Based on the evaluation (including risk scores), the policy engine 450 provides a risk assessment (block 470) detailing, for example, the likelihood of risky traffic. The risk assessment is provided as output policy engine data 480. In some embodiments the risk assessment is based on (or aided by) predefined risk thresholds (block 472). As one example, the risk assessment block 470 can ascribe a high risk value to traffic occurring outside the window of normal operating hours, where that risk value exceeds the predefined risk threshold 472 based on only medium risk traffic allowable between two particular nodes or sets of nodes. If the observed traffic has a risk score below this particular threshold, such as, e.g., the traffic occurs within the window of normal operating hours to which the risk assessment block 470 ascribes a low risk value, that risk falls within the predefined risk threshold 472 of only medium risk traffic allowable.
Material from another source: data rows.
-- ==== Sys2Proof/Certificates/Slice0/Obligations.lean ====
section
/-! DEFINITION. The statements for the provers. Their premises and conclusions are in the terms of Safety.lean. -/

open Sys2Proof Sys2Proof.Machine

/-! ## The queue of commands, and what every command keeps -/

/-- The command at the front of the queue is run with the queue's rest, and on an empty queue the block idles: the model's
own choice (log entry 1). -/
def Obligations.StepRunsFrontCommand : Prop :=
  ∀ s : State, (∀ c rest, s.pending = c :: rest → step s = exec c { s with pending := rest }) ∧
    (s.pending = [] → step s = .next s)

/-- Every command, with whatever operands and in whatever state, leads to a next state and leaves the commands that wait as they are. The
manual does not say it: that an event which is not due leads to a next state, without effect, is the model's choice (log entry 2), and so
is the queue of commands that wait (log entry 1). -/
def Obligations.EveryCommandKeepsQueue : Prop :=
  ∀ (c : Instr) (s : State), ∃ t, exec c s = .next t ∧ t.pending = s.pending

/-- Nothing that could go on waits (R41, R87, R180, R181, R183, R199): every step keeps it so. What the store port's own issuers issue at
the end of an event: while the store is UP and the scan has ended, the oldest day update, where none of the list is in the queue, and then
the slot refresher's next update, a lockout mark's before any refresh mark's, from the pointer on, with the mark cleared and the pointer
past the machine (R180, R181); otherwise nothing. That the list issues before the refresher (log entry 43) and that a refresh mark outlives
its session (44) are the model's choices. -/
def Obligations.QuietIsKept : Prop :=
  (∀ s t : State, s.Quiet → step s = .next t → t.Quiet) ∧
    ∀ s : State, s.issueOwn = { s with store := s.issueOwn.store } ∧
      (s.storeUp = true → s.scan.at_ = .off → ∃ p, s.store.DayIssued p ∧ s.RefreshIssued p s.issueOwn.store) ∧
      (s.storeUp = false ∨ s.scan.at_ ≠ .off → s.issueOwn.store = s.store)

/-- The external store keeps its canonical form at every step, with every way a power loss can cut a write short: the places of each
kind strictly rising, and every record listed passing its check, a CRC-8 over its record number and its contents (R177). What an access
does with any store (R178, R179): a read completes with the record or DAMAGED and changes nothing; a whole-record write reads back as
written; a field update rewrites the fields it names and leaves the others, and finds a damaged record DAMAGED, writing nothing; a
conditional update writes only where its condition holds; and every record but the one written (`Fram.target`) reads as before. The field
updates are those of a descriptor, of the lockout code, the append, marks and parts of a slot's copy (R102, R107, R112), and the
conditional ones the day update (R61), the refresh (R181) and the removals of R113. The model's choices are: that a place not listed
stands for a record whose check fails (log entry 15), a slot with no session copy (46, 73), the copy's id (46), a released part in the copy
(49), and the day update's path followed at that moment (63). -/
def Obligations.StoreFormIsKept : Prop :=
  (∀ s t : State, s.fram.wf = true → step s = .next t → t.fram.wf = true) ∧
  ∀ f : Fram,
    (∀ a n, f.target a ≠ some n → f.SameAt (f.perform a).2 n) ∧
    -- reads
    f.Reads (.readSegment 0) f.segmentOne .one ∧ f.Reads (.readSegment 1) f.segmentTwo .two ∧
    f.Reads (.readSegment 2) f.segmentThree .three ∧ f.Reads (.readSegment 3) f.segmentFour .four ∧
    f.Reads .readFloors f.floorTable .floors ∧ (∀ p, f.Reads (.readFlatPage p) (f.flatPage p) .flatPage) ∧
    (∀ p, f.Reads (.readCardPage p) (f.cardPage p) .cardPage) ∧ (∀ a, f.Reads (.readAccount a) (f.account a) .account) ∧
    (∀ m, f.Reads (.readSlot m) (f.slot m) .slot) ∧ f.perform .status = (.ok, f) ∧
    -- whole-record writes
    (∀ x, f.Writes (.writeOne x) Fram.segmentOne x) ∧ (∀ x, f.Writes (.writeTwo x) Fram.segmentTwo x) ∧
    (∀ x, f.Writes (.writeThree x) Fram.segmentThree x) ∧ (∀ x, f.Writes (.writeFour x) Fram.segmentFour x) ∧
    (∀ x, f.Writes (.writeFloors x) Fram.floorTable x) ∧ (∀ p x, f.Writes (.writeFlatPage p x) (fun g => g.flatPage p) x) ∧
    (∀ p x, f.Writes (.writeCardPage p x) (fun g => g.cardPage p) x) ∧
    (∀ a x, f.Writes (.writeAccount a x) (fun g => g.account a) x) ∧ (∀ m x, f.Writes (.writeSlot m x) (fun g => g.slot m) x) ∧
    -- field updates
    (∀ i d, f.Updates (.updateFloor i d) Fram.floorTable fun x y => y = x.set i.1 d) ∧
    (∀ p i d, f.Updates (.updateFlat p i d) (fun g => g.flatPage p) fun x y => y = x.set i.1 d) ∧
    (∀ p i d, f.Updates (.updateCard p i d) (fun g => g.cardPage p) fun x y => y = x.set i.1 d) ∧
    (∀ m code, f.Updates (.slotLockout m code) (fun g => g.slot m) fun x y => y = { x with lockout := code }) ∧
    (∀ m p, f.Updates (.slotAppend m p) (fun g => g.slot m) (Slot.CopyTo fun c d => d = { c with
      parts := c.parts ++ [⟨{ p with start := c.units }, false⟩], units := c.units + p.units })) ∧
    (∀ m, f.Updates (.slotMarkAll m) (fun g => g.slot m) (Slot.CopyTo fun c d => d = { c with
      parts := c.parts.map fun z => { z with mark := z.mark || decide (z.part.payer ≠ none ∧ 0 < z.part.hold) } })) ∧
    (∀ m p, f.Updates (.slotMarkPart m p) (fun g => g.slot m) (Slot.CopyTo fun c d =>
      (∀ before y after, LastReleased p.payer p.hold p.units c.parts before y after →
        d = { c with parts := before ++ { y with mark := true } :: after }) ∧
      ((∀ before y after, ¬ LastReleased p.payer p.hold p.units c.parts before y after) → d = c))) ∧
    (∀ m parts units, f.Updates (.slotParts m parts units) (fun g => g.slot m) (Slot.CopyTo fun c d => d = { c with
      parts := parts.map fun p => ⟨p, false⟩, units := units })) ∧
    -- conditional updates
    (∀ m id e p, f.UpdatesIf (.slotRefresh m id e p) m id fun c d => d = some { c with elapsed := e, paused := p }) ∧
    (∀ m id, f.UpdatesIf (.slotRemove m id) m id fun _ d => d = none) ∧
    (∀ m id p, f.UpdatesIf (.slotRemovePart m id p) m id fun c d =>
      (p.inSlot = true → ∀ before y after, LastReleased p.payer p.hold p.units c.parts before y after →
        d = some { c with parts := before ++ after, units := c.units - p.units }) ∧
      (p.inSlot = false ∨ (∀ before y after, ¬ LastReleased p.payer p.hold p.units c.parts before y after) → d = some c)) ∧
    ∀ u : DayUpdate, let o := f.perform (.dayUpdate u)
      (f.floorTable = none → o = (.damaged, f)) ∧
      ∀ tab, f.floorTable = some tab →
        ((look tab u.path.floor).page = none → o = (.ok, f)) ∧
        ∀ g, (look tab u.path.floor).page = some g →
          (f.flatPage g = none → o = (.damaged, f)) ∧
          ∀ flats, f.flatPage g = some flats →
            ((look flats u.path.flat).page = none → o = (.ok, f)) ∧
            ∀ p, (look flats u.path.flat).page = some p →
              (f.cardPage p = none → o = (.damaged, f)) ∧
              ∀ cards, f.cardPage p = some cards →
                (∀ attrs hold targeted day, look cards u.path.ordinal = .account u.account attrs hold targeted day →
                  o.1 = .ok ∧ o.2.cardPage p =
                    some (cards.set u.path.ordinal.1 (.account u.account attrs hold targeted u.day))) ∧
                ((∀ attrs hold targeted day, look cards u.path.ordinal ≠ .account u.account attrs hold targeted day) →
                  o = (.ok, f))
In some embodiments the risk assessment is based on (or aided by) business rules (block 474), such as, e.g., a business rule which states that traffic between two particular nodes and or sets of nodes should never occur in an unencrypted state. In some embodiments, both predefined risk thresholds and business rules are used in providing the risk assessment.
Some or all aspects of the policy engine 450 as described herein can be implemented via a central processing unit (CPU), a graphics processing unit (GPU), an artificial intelligence (AI) accelerator, a field programmable gate array (FPGA) accelerator, an application specific integrated circuit (ASIC), and/or via a processor with software, or in a combination of a processor with software and an FPGA or ASIC. More particularly, aspects of the policy engine 450 can be implemented in one or more modules as a set of program or logic instructions stored in a machine- or computer-readable storage medium such as random access memory (RAM), read only memory (ROM), programmable ROM (PROM), firmware, flash memory, etc., in hardware, or any combination thereof. For example, hardware implementations may include configurable logic, fixed-functionality logic, or any combination thereof. Examples of configurable logic include suitably configured programmable logic arrays (PLAs), field programmable gate arrays (FPGAs), complex programmable logic devices (CPLDs), and general purpose microprocessors. Examples of fixed-functionality logic include suitably configured application specific integrated circuits (ASICs), combinational logic circuits, and sequential logic circuits. The configurable or fixed-functionality logic can be implemented with complementary metal oxide semiconductor (CMOS) logic circuits, transistor-transistor logic (TTL) logic circuits, or other circuits.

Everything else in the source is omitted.